Al Wifaq
- Founded: February 1956; 70 years ago
- Location: Morocco;
- Key people: Marc Sabbah, Joe Ohana, Albert Aflalo

= Al Wifaq (organization) =

Al-Wifāq (الوفاق) was a Moroccan Jewish nationalist organization promoting coexistence between Jewish and Muslim communities in Morocco.

It was created January 1956, shortly before the end of the French protectorate, by members of Istiqlal Party and the Democratic Independence Party to foster nationalist sentiment among Moroccan Jews and to discourage them from emigrating to Israel. It was announced in the chamber of commerce of Casablanca, a center of Jewish activity, and soon opened chapters in other cities including Rabat, Meknes, Fes, and Asfi.
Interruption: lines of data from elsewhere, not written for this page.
-- ==== Sys2Proof/Machine/VisitRequests.lean ====
section
/-! DEFINITION. The visit unit's requests (Chapter 7): opening, voiding, resolving, restoring and reading visits. -/
namespace Sys2Proof.Machine

/-- The tare source of a code and an optional value; none where the two do not fit or the value is out of range. -/
def tareOf (code : Nat) (value : Option Int) : Option TareSource :=
  match code, value with
  | 1, some v => if 1 ≤ v ∧ v ≤ 150000 then some (.stored v.toNat) else none
  | 2, some v => if 1 ≤ v ∧ v ≤ 150000 then some (.declared v.toNat) else none
  | 3, _ => some .twoPass
  | _, _ => none

/-- A refusal of OPEN VISIT with its reason (R157, R214). -/
def refuse (r : Result) (reason : Nat) (s : State) : Reply := replyWith r (u8 reason) s

/-- OPEN VISIT (R157). -/
def openWalkIn (_ : Byte) (vs : List (Option Value)) (s : State) : Reply :=
  match vs with
  | [some (.text id), some (.num material), some (.num source), value, some (.flag permit)] =>
    match tareOf source (asInt value) with
    | none => reply .range s
    | some tare =>
      if !validId id ∨ material < 1 ∨ source = 1 then reply .range s
      else if (visitOf s id).isSome then refuse .state 2 s
      else if Config.visitSlots ≤ s.visits.table.length then refuse .full 3 s
      else match activeRow s material with
        | none => refuse .notFound 5 s
        | some row =>
          if row.restricted ∧ !permit then refuse .state 6 s
          else if !canClaim 4 s then refuse .full 8 s
          else
            let attendance := ((findVehicle s id).map (·.attendance)).getD false
            replyWith .done (u16 (assignVisitNumber s))
              (openVisit (fun n => freshVisit s n id 0 material 0 tare none attendance true) s)
  | _ => reply .range s

/-- The lane of the visit is absent, or not in ENTERING, WEIGHING or TICKETING (R169). -/
def laneLeavesAlone (s : State) (v : Visit) : Bool :=
  match v.lane with
  | none => true
  | some l =>
    match (s.seq.lanes[l]).state with
    | .entering => false
    | .weighing => false
    | .ticketing => false
    | _ => true

/-- A visit is voided with reason OFFICE, and the lane that carried it is told (R168). -/
def voidByOffice (v : Visit) (s : State) : State :=
  let s := voidVisit v.number .office s
  match v.lane with
  | some l => voidTold l s
  | none => s

/-- VOID VISIT (R169). -/
def voidRequest (_ : Byte) (vs : List (Option Value)) (s : State) : Reply :=
  match vs with
  | [some (.num n)] =>
    if n < 1 then reply .range s
    else match findVisit s n with
      | none => reply .notFound s
      | some v =>
        if !v.underlying.early then reply .state s
        else if !laneLeavesAlone s v then reply .state s
        else reply .done (voidByOffice v s)
  | _ => reply .range s

/-- The actions of RESOLVE VISIT (R170). -/
inductive VisitAction
  | accept
  | useTare (value : Nat)
  | reweigh
  | void
  deriving DecidableEq, Repr

/-- The action of a code and an optional tare value. A value given with ACCEPT, REWEIGH or VOID, of which R170 does not speak,
is not used (DESIGN CHOICE, notes/assumptions/5.md). -/
def actionOf (code : Nat) (value : Option Int) : Option VisitAction :=
  match code, value with
  | 1, _ => some .accept
  | 2, some v => if 1 ≤ v ∧ v ≤ 150000 then some (.useTare v.toNat) else none
  | 3, _ => some .reweigh
  | 4, _ => some .void
  | _, _ => none

/-- The action is allowed for the hold: the table of R170. -/
def allowed (reason : HoldReason) (resume : VisitState) (a : VisitAction) : Bool :=
  match reason, resume, a with
  | .unstable, .admitted, .reweigh => true
  | .unstable, .leaving, .reweigh => true
  | .unstable, .admitted, .void => true
  | .unstable, .leaving, .void => true
  | .notForTrade, .admitted, .useTare _ => false
  | .noZeroReturn, .admitted, .useTare _ => false
  | .notForTrade, .admitted, _ => true
  | .noZeroReturn, .admitted, _ => true
  | .notForTrade, .leaving, _ => true
  | .noZeroReturn, .leaving, _ => true
  | .tareMismatch, .leaving, _ => true
  | .netNegative, .leaving, _ => true
  | .noTariff, .admitted, .accept => true
  | .noTariff, .leaving, .accept => true
  | .noTariff, .admitted, .void => true
  | .noTariff, .leaving, .void => true
  | .office, st, .void => st.early
  | .yardStop, st, .void => st.early
  | _, _, _ => false

/-- The lane carrying the visit is told a resolution. -/
def tellResolution (v : Visit) (r : Resolution) (s : State) : State :=
  match v.lane with
  | some l => resolveLane l r s
  | none => s

/-- The visit's row in the bank it carries. -/
def visitRow (s : State) (v : Visit) : Option TariffRow := v.bank.bind (fun b => rowIn s b v.material)

/-- The bank is given up and the active bank fixed, as ACCEPT of a visit held NO_TARIFF does first (R171). -/
def refixBank (v : Visit) (s : State) : State :=
  let s := match v.bank with
    | some b => unrefBank b s
    | none => s
  modVisit v.number (fun x => { x with bank := some s.tables.active }) (refBank s.tables.active s)

/-- ACCEPT once the visit carries the bank it will be charged from (R171). `former` is the state the request was taken in: a net
below 0 is refused with the visit HELD as it was, and a refused request changes nothing (R197). Only a want of a row keeps
the bank just taken. -/
def acceptHeld (n : Nat) (former s : State) : Reply :=
  match findVisit s n with
  | none => reply .notFound s
  | some v =>
    match v.hold, v.held, visitRow s v with
    | some (_, .admitted), some (_, w), some row => reply .done (tellResolution v .release (acceptFirst n w row.kind s))
    | some (_, .leaving), some (_, w), some row =>
      match v.first with
      | some w1 =>
        if netWeight row.kind v.tare w1.weight w.weight < 0 then reply .state former
        else reply .done (tellResolution v .ticket (complete v w1 w row v.tare s))
      | none => reply .state s
    | _, _, _ => reply .state s

/-- ACCEPT (R171). -/
def resolveAccept (v : Visit) (s : State) : Reply :=
  match v.hold with
  | some (.noTariff, _) => acceptHeld v.number s (refixBank v s)
  | _ => acceptHeld v.number s s

/-- USE TARE (R172). -/
def resolveTare (v : Visit) (value : Nat) (s : State) : Reply :=
  match visitRow s v, v.first, v.held with
  | some row, some w1, some (_, w) =>
    if netWeight row.kind (.declared value) w1.weight w.weight < 0 then reply .range s
    else reply .done (tellResolution v .ticket (complete v w1 w row (.declared value) s))
  | _, _, _ => reply .state s

/-- REWEIGH (R173). -/
def resolveReweigh (v : Visit) (s : State) : Reply :=
  reply .done (tellResolution v .reweigh
    (modVisit v.number (fun x => { x with held := none, state := x.underlying, hold := none }) s))

/-- VOID (R173): the void tells the lane (R168). -/
def resolveVoid (v : Visit) (s : State) : Reply := reply .done (voidByOffice v s)

/-- RESOLVE VISIT (R170). -/
def resolveVisit (_ : Byte) (vs : List (Option Value)) (s : State) : Reply :=
  match vs with
  | [some (.num n), some (.num code), value] =>
    match actionOf code (asInt value) with
    | none => reply .range s
    | some a =>
      if n < 1 then reply .range s
      else match findVisit s n with
        | none => reply .notFound s
        | some v =>
          match v.hold with
          | none => reply .state s
          | some (reason, resume) =>
            if !allowed reason resume a then reply .state s
            else match a with
              | .accept => resolveAccept v s
              | .useTare value => resolveTare v value s
              | .reweigh => resolveReweigh v s
              | .void => resolveVoid v s
  | _ => reply .range s

/-! ## RESTORE VISIT (R174) -/

/-- The visit state of a code. -/
def visitStateOf (n : Nat) : Option VisitState :=
  match n with
  | 1 => some .admitted
  | 2 => some .onSite
  | 3 => some .leaving
  | _ => none

/-- The first weight record shows the conditions of R174's third check. -/
def restoredWeightFits (w : WeightRecord) : Bool :=
  decide (1 ≤ w.bridge) && decide (w.bridge ≤ 4) && [1, 2, 5, 10, 20, 50, 100].contains w.e
    && decide (w.weight % w.e = 0)
    && (!w.trade || (w.stableMark && w.zeroReturn && w.legality == .ready && decide ((20 * w.e : Int) ≤ w.weight)
      && decide (w.weight ≤ 150000)))

/-- The visit is restored, once every check has passed: the steps of R174 but the answer. -/
def restoreInto (v : Visit) (s : State) : State :=
  let s := if v.account = 0 then s else reserve v.account v.reserve s
  let s := match v.bank with
    | some b => refBank b s
    | none => s
  let s := insertVisit v (takeClaims 4 s)
  let s := spendVisitClaim v.number (.visitOpened v.number v.vehicle v.account v.material v.tare v.reserve v.inLane
    v.attendance v.opened v.restored) s
  if v.state = .admitted then s
  else releaseClaims 1 (modVisit v.number (fun x => { x with claims := x.claims - 1 }) s)

/-- The reserve of a RESTORE VISIT lies in its range: 0 to 100,000,000 cents, and 0 for account 0 (R174) and for an account whose
kind is COUNCIL (R139, R151, whose ranges R174's first check takes; DEDUCED, notes/assumptions/30.md). -/
def restoredReserveFits (s : State) (account : Nat) (reserve_ : Int) : Bool :=
  within 0 100000000 (some reserve_) && (account != 0 || reserve_ == 0)
    && match findAccount s account with
      | some a => a.kind != .council || reserve_ == 0
      | none => true

/-- RESTORE VISIT (R174). -/
def restoreVisit (_ : Byte) (vs : List (Option Value)) (s : State) : Reply :=
  match vs with
  | [some (.num n), some (.text id), some (.num account), some (.num material), some (.num source), value,
      some (.int reserve_), some (.num st), some (.time opened), some (.flag officeOpened), some (.flag attendance),
      bank, first, gross] =>
    let bank := (asNum bank).map bankOf
    let first := match first with
      | some (.weightRecord w) => some w
      | _ => none
    match tareOf source (asInt value), visitStateOf st with
    | some tare, some st =>
      if n < 1 ∨ !validId id ∨ 999999 < account ∨ material < 1 ∨ bank = some none ∨ !(within 1 150000 (asInt gross))
          ∨ !restoredReserveFits s account reserve_ then reply .range s
      else if (st = .admitted ∧ (bank.isSome ∨ first.isSome)) ∨ (st ≠ .admitted ∧ (bank.isNone ∨ first.isNone)) then
        reply .range s
      else if (match first with
          | some w => !restoredWeightFits w
          | none => false) then reply .range s
      else if (findVisit s n).isSome ∨ (visitOf s id).isSome then reply .state s
      else if Config.visitSlots ≤ s.visits.table.length then reply .full s
      else if account ≠ 0 ∧ (findAccount s account).isNone then reply .notFound s
      else if !canClaim 4 s then reply .full s
      else
        let v := freshVisit s n id account material reserve_.toNat tare none attendance officeOpened
        reply .done (restoreInto
          { v with bank := bank.join, first := first, maxGross := (asInt gross).map Int.toNat, state := st,
                   opened := opened, restored := true } s)
    | _, _ => reply .range s
  | _ => reply .range s

/-! ## Settings and reading -/

/-- SET TARE TOLERANCE (R175). -/
def setTareTolerance (_ : Byte) (vs : List (Option Value)) (s : State) : Reply :=
  match vs with
  | [some (.num p)] =>
    if p < 1 ∨ 20 < p then reply .range s
    else reply .done (modVisits (fun t => { t with tolerance := p }) s)
  | _ => reply .range s

/-- A visit record in an answer, in the order of R151 (R176). -/
def Visit.items (v : Visit) : Bytes :=
  u16 v.number ++ string1 v.vehicle ++ u32 v.account ++ u8 v.material ++ u8 v.tare.code
    ++ opt (fun t : Nat => weight4 t) v.tare.value ++ money8 v.reserve ++ opt bank1 v.bank
    ++ opt (fun g : Nat => weight4 g) v.maxGross ++ opt WeightRecord.bytes v.first ++ opt WeightRecord.bytes v.second
    ++ opt (fun h : WeightSlot × WeightRecord => h.2.bytes ++ u8 h.1.code) v.held
    ++ opt idx1 v.inLane ++ opt idx1 v.outLane ++ opt idx1 v.lane ++ u8 v.state.code
    ++ opt (fun h : HoldReason × VisitState => u8 h.1.code ++ u8 h.2.code) v.hold
    ++ opt (fun c : Charge => weight4 c.net ++ money8 c.gate ++ money8 c.levy ++ money8 c.total) v.charge
    ++ marks1 [v.posted, v.saturated, v.overweight] ++ u8 v.claims ++ v.opened.bytes
    ++ flag1 v.officeOpened ++ flag1 v.attendance ++ flag1 v.restored

/-- READ VISIT (R176). -/
def readVisit (_ : Byte) (vs : List (Option Value)) (s : State) : Reply :=
  match vs with
  | [some (.num n)] =>
    if n < 1 then reply .range s
    else match findVisit s n with
      | some v => replyWith .done v.items s
      | none => reply .notFound s
  | _ => reply .range s

/-- READ VISIT BY VEHICLE (R176). -/
def readVisitByVehicle (_ : Byte) (vs : List (Option Value)) (s : State) : Reply :=
  match vs with
  | [some (.text id)] =>
    match visitOf s id with
    | some v => replyWith .done v.items s
    | none => reply .notFound s
  | _ => reply .range s

/-- READ VISIT NEXT (R176). The count of open visits, the next visit number and the tare tolerance are returned whether or not a
visit follows. -/
def readVisitNext (_ : Byte) (vs : List (Option Value)) (s : State) : Reply :=
  let found : Option Visit := match vs with
    | [some (.num n)] => s.visits.table.find? (fun v => n < v.number)
    | _ => s.visits.table.head?
  let tail := u8 s.visits.table.length ++ u16 s.visits.next ++ u8 s.visits.tolerance
  match found with
  | some v => replyWith .done (v.items ++ tail) s
  | none => replyWith .notFound tail s

end Sys2Proof.Machine
end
Part of its program was social, in the service of Jewish-Muslim coexistence and familiarizing Muslims with Jewish culture: galas attended by Jews and Muslims, broadcasting Jewish songs nationally on Moroccan Radio and Television, adding Hebrew to the language offerings at the Arabic Department of the university in Rabat, and hosting public lectures about Jewish history and culture throughout Morocco. Part of its program was also working to prepare the country's Jewish population for "the responsibilities of citizenship in independent Morocco," especially promoting literacy in Arabic among Jews.

These efforts had only limited success. For example, La Voix des communautés (“the Voice of the Communities”), a monthly Jewish periodical, was published with an Arabic supplement, but just once. Jews wrote for some Moroccan nationalist publications in Arabic, but no Muslims were published in any Jewish publications.

Marc Sabbah, close to the Istiqlal leader Mehdi Ben Barka, was among the Jewish leaders of al-Wifāq. Others included Joe Ohana and Albert Aflalo.